Tents and shelters used by displaced Palestinians stand at the yard of Al Shifa hospital during the Israeli ground operation around the hospital, in Gaza City November 12, 2023. (Ahmed El Mokhallalati/via Reuters)
Tents and shelters used by displaced Palestinians stand at the yard of Al Shifa hospital during the Israeli ground operation around the hospital, in Gaza City November 12, 2023. (Ahmed El Mokhallalati/via Reuters)

Israeli troops entered Gaza's biggest hospital on Wednesday and searched its rooms and basement, witnesses said, in pursuit of Palestinian Hamas militants, an operation that has stoked global alarm over the fate of thousands of civilians trapped inside.

Al Shifa hospital in Gaza City has become the main target of the ground operation by Israeli forces, who say Hamas fighters located the "beating heart" of their operations in a headquarters in tunnels beneath it, which Hamas denies.

Israel said its troops had uncovered unspecified weapons and "terror infrastructure" inside the hospital compound after killing militants in a clash outside. Once inside, they said there had been no fighting and no friction with civilians, patients or staff.

Hailing the entry of his forces into the hospital, Israeli Prime Minister Benjamin Netanyahu said in a statement: "There is no place in Gaza that we cannot reach. There are no hideouts. There is no shelter or refuge for the Hamas murderers."

"We will reach and eliminate Hamas and we will bring back our hostages. These are two sacred missions."

Witnesses who spoke to Reuters from inside the compound described a situation that appeared calm, if tense, as Israeli troops moved between buildings carrying out searches. Sporadic shooting was heard but there were no immediate reports of anyone hurt inside the grounds.

The Israeli military released photos of a soldier standing beside cardboard boxes marked "medical supplies" and "baby food", at a location Reuters verified was inside Al Shifa. Other photos showed Israeli troops in tactical formation walking past makeshift tents and mattresses.

International attention has focused on the fate of hundreds of patients trapped inside without power to operate basic medical equipment, and thousands of displaced civilians who had sought shelter there. Gaza officials say that many patients including three newborn babies died in recent days as a result of Israel's encirclement of the hospital.

"Before entering the hospital our forces were confronted by explosive devices and terrorist squads, fighting ensued in which terrorists were killed," the Israeli military said.
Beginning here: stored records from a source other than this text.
-- ==== Sys2Proof/Machine/Dispatch.lean ====
section
/-!
DEFINITION. Machine/Dispatch.lean: from a command to its meaning (`30_encoding.md` R73).
-/

namespace Sys2Proof.Machine

/-- Execute one legal command to completion: steps 2 to 6 of `60_exceptions.md` R269. -/
def exec (i : Instr) (s : State) : Host.Outcome State Fault Refusal :=
  match i with
  | .msb => Sys2Proof.Machine.execMsb s
  | .muldivru => Sys2Proof.Machine.execMulDivRu s
  | .adddelta => Sys2Proof.Machine.execAddDelta s
  | .tick2sqrt => Sys2Proof.Machine.execTick2Sqrt s
  | .sqrt2tick => Sys2Proof.Machine.execSqrt2Tick s
  | .amt0delta roundUp => Sys2Proof.Machine.execAmt0Delta roundUp s
  | .amt1delta roundUp => Sys2Proof.Machine.execAmt1Delta roundUp s
  | .nextpin zeroForOne => Sys2Proof.Machine.execNextPIn zeroForOne s
  | .nextpout zeroForOne => Sys2Proof.Machine.execNextPOut zeroForOne s
  | .swapstep => Sys2Proof.Machine.execSwapStep s
  | .subin256 => Sys2Proof.Machine.execSubIn256 s
  | .feeinside => Sys2Proof.Machine.execFeeInside s
  | .tokowed => Sys2Proof.Machine.execTokOwed s
  | .clrf => Sys2Proof.Machine.execClrf s

end Sys2Proof.Machine
end

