-- ==== Sys2Proof/Certificates/Slice0/Obligations.lean ====
section
/-!
DEFINITION. Certificates/Slice0/Obligations.lean: the statements about the model, for the provers.

A statement about a command says what the command leaves in every case its port-layer rule distinguishes, as the whole
next state: `succeeded s y` and `failedWith s c` change `Y`, `CODE` and (on failure) `STICKY` of `s` and nothing else,
so each equation is also the command's frame. It keeps `pending` and `reply` too, which are the model's own fields and
not the spec's (assumption logs 1 and 2, DESIGN CHOICE).
-/

open Sys2Proof Sys2Proof.Machine

/-! ## Encoding -/

/-- Decoding accepts exactly the encodings, and reads each as the command it encodes (R70, R73, R75). -/
def Obligations.DecodeExactlyInvertsEncode : Prop :=
  ∀ (v : Word) (i : Instr), i.wellFormed = true ∧ decode v = .ok i ↔ v = encode i

/-- The eighteen legal words with the commands they are and that the assembler writes so; every other value is illegal;
a word is legal when it selects a row of the match and mask table, and it selects at most one (R74). -/
def Obligations.LegalWordsAreTheEighteen : Prop :=
  (∀ p ∈ ([(0x1, .msb), (0x2, .muldivru), (0x3, .adddelta), (0x4, .tick2sqrt), (0x5, .sqrt2tick),
      (0x6, .amt0delta false), (0x106, .amt0delta true), (0x7, .amt1delta false), (0x107, .amt1delta true),
      (0x8, .nextpin false), (0x208, .nextpin true), (0x9, .nextpout false), (0x209, .nextpout true),
      (0xA, .swapstep), (0xB, .subin256), (0xC, .feeinside), (0xD, .tokowed), (0xE, .clrf)] : List (Nat × Instr)),
    decode (word p.1) = .ok p.2 ∧ assembleStmt (.exec p.2) = some [.regWrite 24 (word p.1)]) ∧
  (∀ v : Word, (∃ i, decode v = .ok i) ↔
    v.toNat ∈ [0x1, 0x2, 0x3, 0x4, 0x5, 0x6, 0x106, 0x7, 0x107, 0x8, 0x208, 0x9, 0x209, 0xA, 0xB, 0xC, 0xD, 0xE]) ∧
  (∀ v : Word, (∃ i, decode v = .ok i) ↔
    v.toNat < 2 ^ 32 ∧ ∃ row ∈ opcodeTable, v.toNat &&& row.mask = row.pattern) ∧
  (∀ w : Nat, w < 2 ^ 32 → opcodeTable.Pairwise fun a b =>
    ¬ (w &&& a.mask = a.pattern ∧ w &&& b.mask = b.pattern))

/-- The four ways a word is illegal, what writing such a word to `CMD` does, and that any other word is a command
(R78). -/
def Obligations.IllegalWordRunsNoOperation : Prop :=
  Code.number (.failed .illegal) = 8 ∧
  ∀ (s : State) (v : Word),
    (let w := v.toNat
     let illegal :=
      w / 2 ^ 32 ≠ 0 ∨ w / 2 ^ 10 % 2 ^ 22 ≠ 0 ∨ w % 2 ^ 8 = 0 ∨ 0x0F ≤ w % 2 ^ 8 ∨
        (w / 2 ^ 8 % 2 = 1 ∧ w % 2 ^ 8 ≠ 0x06 ∧ w % 2 ^ 8 ≠ 0x07) ∨
        (w / 2 ^ 9 % 2 = 1 ∧ w % 2 ^ 8 ≠ 0x08 ∧ w % 2 ^ 8 ≠ 0x09)
     (illegal → execute v s = .next (failedWith s .illegal)) ∧ (¬ illegal → ∃ i, decode v = .ok i))

/-- A few of the words of R74, written out bit by bit, decode to the commands they stand for. -/
def Obligations.SpecWordsDecode : Prop :=
  decode 0b0000000001#256 = .ok .msb ∧ decode 0b0100000110#256 = .ok (.amt0delta true) ∧
  decode 0b0000001000#256 = .ok (.nextpin false) ∧ decode 0b1000001001#256 = .ok (.nextpout true) ∧
  decode 0b0000001010#256 = .ok .swapstep ∧ decode 0b0000001110#256 = .ok .clrf ∧
  decode 0b0100000001#256 = .error .strayRoundUp

/-- When the write data of the host's next event decodes to a well-formed command, the step is that command's
execution, with the event taken off the port and nothing answered (R53, R269). The pending events and the reply are the
model's own fields (assumption logs 1 and 2, DESIGN CHOICE). -/
def Obligations.StepRunsTheDecodedCommand : Prop :=
  ∀ (s : State) (v : Word) (rest : List HostEvent) (i : Instr),
    s.pending = .regWrite 24 v :: rest → decode v = .ok i → i.wellFormed = true → step s = exec i (served s rest)

/-! ## Primitives -/

/-- `MSB` (R122): the index of the highest set bit; `ZERO` on 0. -/
def Obligations.MsbReturnsTheHighestSetBit : Prop :=
  encode .msb = 0x00000001#256 ∧
  ∀ s : State,
    (s.xUnsigned 0 = 0 → exec .msb s = .next (failedWith s .zero)) ∧
    (s.xUnsigned 0 ≠ 0 →
      ∃ i : Nat, i ≤ 255 ∧ 2 ^ i ≤ s.xUnsigned 0 ∧ s.xUnsigned 0 < 2 ^ (i + 1) ∧
        exec .msb s = .next (succeeded s #v[word i, 0, 0, 0]))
"We can confirm that incubators, baby food and medical supplies brought by IDF tanks from Israel have successfully reached the Shifa hospital. Our medical teams and Arabic speaking soldiers are on the ground to ensure that these supplies reach those in need," it said.

Israel launched its campaign to annihilate Hamas, the militant group which controls Gaza, after fighters crossed into Israel on Oct. 7, rampaging through towns, killing civilians and dragging hostages back to the enclave. Israel says 1,200 people were killed and some 240 captives taken in the deadliest day in its 75-year history.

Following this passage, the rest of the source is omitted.